With all the arms coming due over the next couple of years, there is obviously the heightened possibility that increasing numbers of people will no longer be able to afford their mortgage payments.
Compounding the affordability problem is the fact that over the past few years, mortgage brokers have reduced lending standards. While this has allowed people who normally could not afford to purchase homes to be able to, it has also increased the risk of more mortgage defaults and bankruptcies.
In one example of reduced lending standards, many lenders no longer require that the income statement of the loan applicant be verified. When housing prices rise, it is not important to the loan provider whether or not the owner can afford his mortgage, because if the owner defaults, the house can always be sold to cover the loan. For similar reasons, people have also been allowed to purchase homes without even having a down payment. Forty-three percent of first-time home buyers in 2005 put no money down.
All this means trouble if house prices fall, and/or payment rates rise.
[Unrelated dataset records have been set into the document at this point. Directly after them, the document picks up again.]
-- ==== Sys2Proof/Machine/Streams.lean ====
section
/-! DEFINITION. The stream engine: the walk, the near end, readiness, translation, issue, halts and faults, delivery, acknowledgement, the GDDR7 channels (08 R290 to R343). -/

namespace Sys2Proof.Machine

/-! ## Classes (08 R306 to R309) -/

/-- The bandwidth class of a stream: 0 read, 1 write, 2 remote (08 R306). -/
def streamClass (d : StreamDesc) : Nat := if d.farSpace ≠ 0 then 2 else if d.dirOut then 1 else 0

/-- The class pattern of a cluster's shares (08 R308). -/
def patternFrom : Nat → Int × Int × Int → Int × Int × Int → List Nat
  | 0, _, _ => []
  | k + 1, sh, cr =>
    let a := cr.1 + sh.1
    let b := cr.2.1 + sh.2.1
    let e := cr.2.2 + sh.2.2
    if b ≤ a ∧ e ≤ a then 0 :: patternFrom k sh (a - 8, b, e)
    else if e ≤ b then 1 :: patternFrom k sh (a, b - 8, e)
    else 2 :: patternFrom k sh (a, b, e - 8)
/-- The class of an issue position of a cluster (08 R307, R308). -/
def classPattern (x : StrEng) : List Nat := patternFrom 8 (x.shareRd, x.shareWr, x.shareRem) (0, 0, 0)

/-! ## Who may issue (08 R302 to R304, R448 of 11, R682 of 18) -/

/-- A partition lets its streams issue and its gatherers and rings work: it runs, is not held at a calm point, paused, frozen or stopped by a fault (11 R448, R449; 17 R666; 18 R682). -/
def partIssues (x : Part) : Bool :=
  (x.state == .running || x.state == .stopping) && !x.faultStop && !x.calmHeld &&
    !(x.det.phase == 2 || x.det.phase == 3 || x.det.phase == 4 || x.det.phase == 6)

/-- The core that owns a stream. -/
def streamOwner (s : State) (c : Nat) (d : StreamDesc) : Option Nat := physOf s c d.owner

/-- The owner's PASID (03 R122). -/
def streamPasid (s : State) (c : Nat) (d : StreamDesc) : Nat :=
  match streamOwner s c d with
  | some n => (taskOf (getCore s n)).pasid
  | none => 0

/-- The owner is in a calm wait (03 R112). -/
def ownerCalm (s : State) (c : Nat) (d : StreamDesc) : Bool :=
  match streamOwner s c d with
  | some n => (getCore s n).calm.isSome
  | none => false

/-- VALID rows of a buffer. -/
def bufferHeld (s : State) (c : Nat) (g : Guarded) : Nat :=
  let inside (e : Nat × Bool) : Bool := e.2 && decide (g.base ≤ e.1 ∧ e.1 < g.base + g.length)
  if g.cm then ((getClus s c).mem.valid.filter inside).length
  else match physOf s c g.lcore with
    | some n => ((getCore s n).mem.valid.filter inside).length
    | none => 0
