/-- The stream engine registers of a cluster. -/
def strRegs (s : State) (c : Nat) : RegList :=
  let x := (getClus s c).str
  let e := x.err.info
  [(0x3000, .w (fld x.shareRem 8 4 ||| fld x.shareWr 4 4 ||| fld x.shareRd 0 4)), (0x3004, .w (patternWord x)),
   (0x3008, .w (tagWord s c false 11)), (0x300C, .w (tagWord s c true 10)), statReg 0x3010 x.rowsRd, statReg 0x3018 x.rowsWr, statReg 0x3020 x.rowsRem,
   statReg 0x3028 x.pfCount, statReg 0x3030 x.refreshLost,
   (0x3040, .w (latchBits x.err ||| fld e.reason 16 8 ||| fld e.stream 0 8)), (0x3044, .w (idxAt e.idx 1 <<< 16 ||| idxAt e.idx 0)),
   (0x3048, .w (idxAt e.idx 3 <<< 16 ||| idxAt e.idx 2)), (0x304C, .w (idxAt e.idx 4)), (0x3050, .q (BitVec.ofNat 64 e.addr)), (0x3058, .q e.step), (0x3060, .q e.time)]

/-- The state block of a stream (08 R346). -/
def streamRegs (t : Stream) : RegList :=
  let v := match t.desc with | some d => indexVector d t.next | none => []
  [(0x00, .w (fld (strCode t.state) 28 4 ||| fld (if t.state = .halted ∨ t.state = .faulted then t.reason else 0) 16 8 ||| fld t.tags.length 0 11)),
   (0x04, .w (idxAt v 1 <<< 16 ||| idxAt v 0)), (0x08, .w (idxAt v 3 <<< 16 ||| idxAt v 2)), (0x0C, .w (idxAt v 4)),
   (0x10, .q (BitVec.ofNat 64 (farAddr t t.next))), (0x18, .q (BitVec.ofNat 64 t.delivered))]

/-! ## Messages (09 R396, R397, R399) -/

/-- The message registers of a cluster. -/
def msgRegs (s : State) (c : Nat) : RegList :=
  let m := (getClus s c).msg
  let d := m.txDrop.info
  let k := m.snap.info
  [statReg 0x6000 m.rxDrops, statReg 0x6008 m.txDropEvents, (0x6010, .w (latchBits m.txDrop ||| fld d.reason 24 4 ||| fld d.lcore 16 5 ||| d.seq.toNat)),
   (0x6014, .w d.dest.toNat), statReg 0x6018 m.rowsTx, statReg 0x6020 m.rowsRx, (0x6040, .w (latchBits m.snap ||| fld k.pcore 0 5)), (0x6048, .q k.time),
   (0x6050, .q k.step)] ++
  (List.range 24).flatMap (fun p =>
    let z := k.cores.getD p {}
    [(0x6080 + 8 * p, RegVal.w (fld z.state 28 4 ||| fld z.cause 24 4 ||| fld z.slot 20 4 ||| fld z.wait 0 16)),
     (0x6084 + 8 * p, .w (fld z.outq 16 8 ||| fld z.tq 0 9))]) ++
  (List.range 5).map (fun i => (0x6140 + 8 * i, RegVal.q (k.lanes.getD i 0)))

/-- STATE of MSG_TQ_STATUS. -/
def tqCode : TqState → Nat
  | .closed => 0
  | .opened => 1
  | .fenced => 2

/-- The view of a tag queue (09 R397). -/
def tqRegs (q : TagQueue) : RegList :=
  [(0x00, .w (fld (tqCode q.state) 30 2 ||| bitAt q.bindMat 29 ||| fld q.merge 27 2 ||| fld q.position 22 5 ||| bitAt q.carry 21 ||| fld q.depth 9 9 ||| fld q.entries.length 0 9)),
   (0x04, .w ((q.entries.filter (fun e => e.row.isNone)).length)), statReg 0x08 q.accepted] ++
  wide128 0x10 (match q.entries with | e :: _ => e.header.toNat | [] => 0)

/-- The block of a multicast group (09 R399). -/
def groupRegs (g : Group) : RegList :=
  [(0x0, .w (fld g.state 30 2 ||| fld g.fenced 8 8 ||| fld g.part 0 4)), (0x4, .w (match g.first with | some (c, l) => fld c 5 5 ||| fld l 0 5 | none => 0)),
   (0x8, .w g.clusters.toNat)]

/-! ## Gatherer (10 R422) -/

/-- BUF0 and BUF1 of CLU_GATH_STATE. -/
def bufCode : BufState → Nat
  | .free => 0
  | .forming => 1
  | .released => 2
  | .held => 3

/-- Slots filled in the forming buffer: those whose row has been written (10 R796). -/
def fillCount (h : Channel) : Nat :=
  let of (b : BatchBuf) : Nat := b.refs.length - b.waiting.length
  match (buffersByAge h).reverse.find? (fun k => (getBuf h k).state == .forming) with
  | some k => of (getBuf h k)
  | none => 0

/-- The registers of a gatherer channel. -/
def chanRegs (h : Channel) : RegList :=
  [(0x00, .w (bitAt h.en 31 ||| fld h.base 7 18 ||| fld h.batch 0 7)), (0x04, .w h.cons.toNat),
   (0x08, .w (fld (bufCode h.buf1.state) 10 2 ||| fld (bufCode h.buf0.state) 8 2 ||| fld (fillCount h) 0 7)), (0x10, .q h.seq), statReg 0x18 h.reqs,
   statReg 0x20 h.full, statReg 0x28 h.flushes, (0x30, .w (latchBits h.err ||| fld h.err.info.cause 5 2 ||| fld h.err.info.lcore 0 5))]

/-! ## Cluster block (20 R736, R738) -/

/-- CLU_CLK_STATUS (14 R572). -/
def clkStatus (x : Cluster) : Nat := bitAt x.holdover 4 ||| bitAt x.throttled 3 ||| fld x.step 0 3

/-- The register of a list at an offset: its value, and for the halves of a pair the pair. -/
structure RegRead where
  value : Nat
  /-- the pair and whether this is its low half -/
  pair : Option (W64 × Bool)
  deriving DecidableEq, Repr

/-- The register at an offset of a block. -/
def regIn (l : RegList) (o : Nat) : Option RegRead :=
  l.findSome? (fun (b, v) => match v with
    | .w n => if b = o then some { value := n % 2 ^ 32, pair := none } else none
    | .q x =>
      if b = o then some { value := x.toNat % 2 ^ 32, pair := some (x, true) }
      else if b + 4 = o then some { value := x.toNat / 2 ^ 32, pair := some (x, false) }
      else none)

/-- A block that reads as zero keeps its registers (20 R736; 03 R126). -/
def zeroed (closed : Bool) (r : Option RegRead) : Option RegRead :=
  if closed then r.map (fun x => { value := 0, pair := x.pair.map (fun p => (0, p.2)) }) else r

/-- The register at an offset of a cluster block. -/
def clusterReg (s : State) (c o : Nat) : Option RegRead :=
  let x := getClus s c
  let calmed := x.becalmed
  if o < 0x100 then
    regIn ([(0x10, .w x.disabled.toNat), (0x14, .w x.failed.toNat), (0x20, .w (clkStatus x))] ++
      (List.range 24).map (fun i => (0x40 + 4 * i, RegVal.w (mget 0x1F x.lmap i)))) o
  else if o < 0x200 then regIn (ffRegs 0x100 x.ff) o
  else if o < 0x400 then regIn (cmRegs s c) o
  else if o < 0x500 then regIn [(o / 4 * 4, .w (slotWord s c ((o - 0x400) / 4)))] o
  else if o < 0x1000 then none
  else if o < 0x2800 then
    let p := (o - 0x1000) / 0x100
    zeroed (calmed || x.disabled.getLsbD p) (regIn (coreRegs s (24 * c + p)) ((o - 0x1000) % 0x100))
  else if o < 0x3000 then none
  else if o < 0x4000 then zeroed calmed (regIn (strRegs s c) o)
  else if o < 0x6000 then zeroed calmed (regIn (streamRegs (getStream s c ((o - 0x4000) / 0x20))) ((o - 0x4000) % 0x20))
  else if o < 0x8000 then regIn (msgRegs s c) o
  else if o < 0xE000 then
    zeroed calmed (regIn (tqRegs (getTq (getCore s (24 * c + (o - 0x8000) / 0x400)) ((o - 0x8000) % 0x400 / 0x20))) ((o - 0x8000) % 0x20))
  else if o < 0xE100 then zeroed calmed (regIn (chanRegs (getChan s c ((o - 0xE000) / 0x40))) ((o - 0xE000) % 0x40))
  else none

/-! ## Partition block (20 R739) -/

/-- STATE of PART_STATUS (17 R659). -/
def partCode : PartState → Nat
  | .none => 0
  | .stopped => 1
  | .running => 2
  | .stopping => 3
  | .faulted => 4
  | .loading => 5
Clearly, a person struggling to make mortgage payments, and who also has no down payment invested in his house, is far likelier to just walk away from his mortgage—especially if house prices fall and he ends up owing more for the house than it is worth. Already, 15.2 percent of 2005 home buyers owe at least 10 percent more than their home is worth.
The plethora of data now available concerning slowing home sales, increased home inventories, decreased affordability due to rising interest rates and falling real wages, ballooning mortgage default and foreclosure rates, and rapidly slowing or negative price appreciation, certainly suggests that the U.S. housing market may be at a breaking point. But what does that mean for the national economy?
The Guardian Observer says, “Fears are mounting that the ‘orderly’ housing slowdown predicted by the Federal Reserve will become a full-blown crash.”
If home prices stop rising so quickly or actually fall, home equity withdrawals will slow too. Consequently, consumer spending could drastically drop.
During the first quarter of 2006, lending agency Freddie Mac showed that 88 percent of refinancing was for equity take-out—the highest it has ever been. But here is the key: In 50 percent of the cases, the homeowner refinanced into a higher rate to take out equity. People were willing to commit themselves to higher interest-rate payments just to get out chunks of cash. In other words, people are literally using “their houses as an atm machine,” says Scott Simon.
“They’ve been using their houses as pocketbooks,” agrees Jack Plunkett, ceo of Plunkett Research, a market research firm in Houston. Some estimates suggest 33 percent of the billions of dollars consumers obtained from their homes through home-equity refinancing has gone to consumer spending. Not spent on home improvements that would increase the value of the property—just spent.
Reduced consumer spending due to falling home prices could have a significant effect on all Americans, especially since approximately two thirds of U.S. economic activity is wholly dependant on consumer spending.
If 30 percent of all jobs created since 2001 came as a result of a housing industry that now looks set to collapse, and two thirds of the U.S. economy is dependant on consumer spending—which is largely dependant on rising house prices, which are decelerating—perhaps you can see why the Trumpet has been warning readers to prepare to reduce their standard of living. If housing goes down, the rest of the economy could quickly follow.